Vriezen: Take the time to enjoy spring

Claire Vriezen

As I walk across campus to my next class, I see the ground littered with bodies. Students are strewn across the grass, some are propped up against the steps of the library, others against trees.

No, it’s not a sign of the zombie apocalypse, it’s springtime. Students are now spending free time soaking up some vitamin D between classes rather than huddled inside the nearest building for warmth. 

With the end of the semester right around the corner, everyone seems to have spring fever. This past weekend, even I was unable to resist the temptation to wander campus barefoot, enjoying the feel of grass and dirt beneath my feet. After a week of VEISHEA, it is unlikely many will remain completely focused on school in the final stretch. 

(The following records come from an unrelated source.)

-- ==== Sys2Proof/Machine/Attention.lean ====
section
/-! DEFINITION. ATTENTION, forward and backward, and the KV pages it reads and appends to (R192 to R218). -/

namespace Sys2Proof.Machine

/-! ## The body and the sequence list (R193, R194) -/

structure AttBody where
  nSeq : Nat
  d32 : Nat
  hKv : Nat
  gq : Nat
  tensor : Bool
  append : Nat
  layer : Nat
  ur8 : Nat
  scale : W32
  list : Nat
  maskMap : Nat
  bitmap : Nat
  tileSum : Nat
  ktMax : Nat
  split : Nat
  lse : Nat
  appRows : Nat
  q : Opd
  o : Opd
  k : Opd
  v : Opd
  dO : Opd
  dQ : Opd
  dK : Opd
  dV : Opd
  dsScale : W32
deriving DecidableEq, Repr, Inhabited

def attBody (ws : List W64) : AttBody :=
  { nSeq := wfld ws 4 0 16, d32 := wfld ws 4 16 4, hKv := wfld ws 4 20 7, gq := wfld ws 4 27 7,
    tensor := wfld ws 4 34 1 == 1, append := wfld ws 4 35 2, layer := wfld ws 4 37 6, ur8 := wfld ws 4 43 4,
    scale := w32 (wfld ws 5 0 32), list := wfld ws 5 32 32, maskMap := wfld ws 6 0 32, bitmap := wfld ws 6 32 32,
    tileSum := wfld ws 7 0 32, ktMax := wfld ws 7 32 16, split := wfld ws 7 48 16, lse := wfld ws 8 0 32,
    appRows := wfld ws 8 32 16, q := opdAt ws 9, o := opdAt ws 12, k := opdAt ws 15, v := opdAt ws 18,
    dO := opdAt ws 21, dQ := opdAt ws 24, dK := opdAt ws 27, dV := opdAt ws 30, dsScale := w32 (wfld ws 33 0 32) }

/-- A sequence list entry (R194). -/
structure AttEntry where
  seq : Nat
  nq : Nat
  new_ : Nat
  qPos0 : Nat
  maskFirst : Nat
  keyLo : Nat
  keyHi : Nat
deriving DecidableEq, Repr, Inhabited

def attEntryOf (bs : List Byte) : AttEntry :=
  let w0 := ofLe (bs.take 8)
  let w1 := ofLe ((bs.drop 8).take 8)
  let w2 := ofLe (bs.drop 16)
  { seq := bitsOf w0 0 16, nq := bitsOf w0 16 16, new_ := bitsOf w0 32 16, qPos0 := bitsOf w1 0 32,
    maskFirst := bitsOf w1 32 32, keyLo := bitsOf w2 0 32, keyHi := bitsOf w2 32 32 }

/-- An operand of the arrays, or a sink of FP32 or BF16, as R193 and R218 allow it. -/
def AttBody.operand (b : AttBody) (o : Opd) (fmts : Nat → Bool) : Bool :=
  o.ok true && o.space ≤ 1 && !o.trans && !o.esc && fmts o.fmt && decide (b.d32 ≤ o.rowBlocks)

/-- The checks of an ATTENTION when it arrives (R192, R193, R204, R218, R205); those on the list wait for its start. -/
def State.attArrives (s : State) (d : Nat) (h : Hdr) (ws : List W64) : Bool :=
  let b := attBody ws
  let g := (s.dom d).kvp
  let arr (f : Nat) : Bool := fmtDefined f && f != 1
  let kv (f : Nat) : Bool := if b.tensor then arr f else f == 4
  h.bodyWords == (if h.sub = 0 then 17 else 30) && !h.accCont &&
  b.nSeq != 0 && 1 ≤ b.d32 && b.d32 ≤ 8 && 1 ≤ b.hKv && b.hKv ≤ 64 && 1 ≤ b.gq && b.gq ≤ 64 &&
  1 ≤ b.ur8 && b.ur8 ≤ 8 && decide (b.ur8 * (8 + 4 * b.d32) ≤ 64) && decide (b.gq ≤ 8 * b.ur8) &&
  (!b.tensor || b.append == 0) && (b.tensor || (b.hKv == g.h && b.d32 == g.d32)) &&
  b.operand b.q arr && b.operand b.o (fun f => f == 1 || f == 2) &&
  (if b.tensor || b.append != 0 then b.operand b.k kv && b.operand b.v kv else wordsZero ws 15 6) &&
  s.inCommons d b.list (24 * b.nSeq) &&
  (h.sub == 0 ||
    (b.tensor && b.lse != 0 && b.operand b.dO arr && b.operand b.dQ (fun f => f == 1) &&
      b.operand b.dK (fun f => f == 1) && b.operand b.dV (fun f => f == 1)))

/-- The list's entries and whether a word of it is poisoned. -/
def State.attList (s : State) (b : AttBody) : List AttEntry × Bool :=
  let (bs, bad) := s.rdCommons b.list (24 * b.nSeq)
  ((List.range b.nSeq).map (fun i => attEntryOf ((bs.drop (24 * i)).take 24)), bad)

/-! ## Units, tiles and items (R196) -/

def AttEntry.tLo (e : AttEntry) : Nat := e.keyLo / 64
/-- Tiles of an entry. -/
def AttEntry.tiles (e : AttEntry) : Nat := ceilDiv e.keyHi 64 - e.tLo
/-- Query positions of a unit. -/
def AttBody.qu (b : AttBody) : Nat := 8 * b.ur8 / b.gq
def AttBody.units (b : AttBody) (e : AttEntry) : Nat := ceilDiv e.nq (max b.qu 1)
def AttBody.parts (b : AttBody) (e : AttEntry) : Nat := if b.split = 0 then 1 else ceilDiv e.tiles b.split
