-- ==== Sys2Proof/Machine/Cmd.lean ====
section
/-! DEFINITION. Views and the command-and-result pairs: which domain a view shows, which accesses a function may make, and how every command register posts its result (R123, R407, R463, R464, R469). -/

namespace Sys2Proof.Machine

/-- The domain that a page's selector names in region 0; 0 for pages without one (R463). -/
def State.selOf (s : State) (page : Nat) : Nat :=
  if page = pTik then s.tik.domSel
  else if page = pCol then s.fab.colDomSel
  else if page = pLks then s.lks.domSel
  else if 0x10 ≤ page ∧ page ≤ 0x17 then s.memg.regSel
  else if page = pVar ∨ page = pKvp ∨ page = pTir ∨ page = pDom then (mapGet s.sels page).getD 0
  else 0

/-- The domain that a view shows on a page (R463, R464). -/
def State.viewDom (s : State) (v : View) (page : Nat) : Nat :=
  match v with
  | .pf r => if r.val = 0 then s.selOf page else r.val
  | .vf n => n.val

/-- The copy of events, enables and command pairs that a view reaches (R469). -/
def State.viewCopy (s : State) (v : View) (page : Nat) : Nat :=
  match v with
  | .pf _ => 64 + s.viewDom v page
  | .vf n => n.val

/-- Whether a function answers accesses to its base address registers (R403, R425, R506). -/
def State.fnUp (s : State) (v : View) : Bool :=
  s.boot.phase == .running && (match v with | .pf _ => !s.pci.d3hot | .vf n => s.vfUp n.val)

/-- Whether the registers of a view are reached: those of a VF only while its domain is ACTIVE or PREEMPTED (R407, R463); the PF's regions stay open (DEDUCED, log 85). -/
def State.viewOpen (s : State) (v : View) : Bool :=
  s.fnUp v && (match v with
    | .pf _ => true
    | .vf n => (s.dom n.val).alive)

/-- The view is the PF's. -/
def isPf : View → Bool
  | .pf _ => true
  | .vf _ => false

/-- The view is region 0. -/
def isRegion0 : View → Bool
  | .pf r => r.val == 0
  | .vf _ => false

/-- Posts a result word, with VALID, in a pair and raises CMD_DONE (R123); the pair of LKS has no such event, and REQ_DONE tells of LKS_DONE (R459). -/
def State.postResult (s : State) (copy page r : Nat) : State :=
  let s1 := s.putPair copy page { s.pair copy page with result := w64 (r % 2 ^ 63 + 2 ^ 63), issued := true }
  if page = pLks then s1 else s1.raiseCopy page (cmdBits page).1 copy

/-- A write of a command register (R123): ignored with CMD_OVERRUN while the previous result is not posted, else it runs and posts. -/
def State.runCmd (s : State) (v : View) (page : Nat) (posted : Bool) (f : State → State × Nat) : State :=
  if !s.viewOpen v then s
  else
    let c := s.viewCopy v page
    if !posted && (s.pair c page).issued then s.raiseCopy page (cmdBits page).2 c
    else
      let r := f s
      r.1.postResult c page r.2

/-- Argument register i of a pair. -/
def State.arg (s : State) (copy page i : Nat) : Nat := ((s.pair copy page).args.getD i 0).toNat

/-- Writes argument register i of a pair's eight. -/
def State.putArg (s : State) (copy page i : Nat) (w : W64) : State :=
  s.putPair copy page { s.pair copy page with
    args := (List.range 8).map (fun j => if j = i then w else (s.pair copy page).args.getD j 0) }

/-- The slabs of a domain that are admitted: planned, running, paused or withheld (R289, R127). -/
def Slab.admitted (b : Slab) : Bool :=
  b.state == .planned || b.state == .running || b.state == .paused || b.state == .withheld

end Sys2Proof.Machine
end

While classes are wrapping up and professors are trying to squeeze in the last test or project, students search for time to have some fun in the sun. As important as studying, mental health is essential to maintain sanity, especially in the face of finals. 

This balance is a tricky one. Locking yourself in your room to study may make you feel as though you are optimizing your time, but expending effort only on homework will eventually lead to more stress and anxiety.

Nearly all studying tips I’ve run across will recommend that students avoid studying for extended periods of time without a break. Taking a small break, even for 15 minutes, will give your mind some time to relax and recharge before tackling the next set of textbooks. Often, a change of scenery is most helpful in taking a mental break, ensuring that you aren’t surrounded by your study materials and reminded of those stressors.

Now that the weather is improving, study breaks outside can serve not only to refresh the mind, but to simply allow students time to enjoy the weather. Due to a busy schedule this semester, I found myself increasingly frustrated that by the time I had a moment to spare, the sun had set and going outside would have to wait another day. Not having an opportunity to spend a lot of time outside during the week, I soon became impatient with the constraints of schoolwork.   

One quick solution to this problem is to simply migrate outside, class notes in hand. After all, there are no rules that dictate where studying must be done. Curl up under a tree or find a spot in the sun to continue reading.  As long as you can maintain the same level of focus, there is no reason you can’t enjoy the weather while hitting the books. 

If you find you can’t effectively study outdoors, at the very least it’s still a good idea to take the time to be outside. A cathartic walk around campus, a quick game of soccer or ultimate Frisbee might be just the thing to lift you out of the studying blues. 

As a nature lover, I find it calming to simply sit in the grass, look at the flowers, listen to the birds and watch the squirrels. Watching the world go on around me and taking in the beauty of spring serves to provide mental relief from the daily routine of classes. 

So as you reach the end of the semester, remember to take time for yourself in your studies. Not only will it serve to break up study time, but it will simply be beneficial to your emotional and mental needs. As the old adage goes, “all work and no play makes Jack a dull boy.”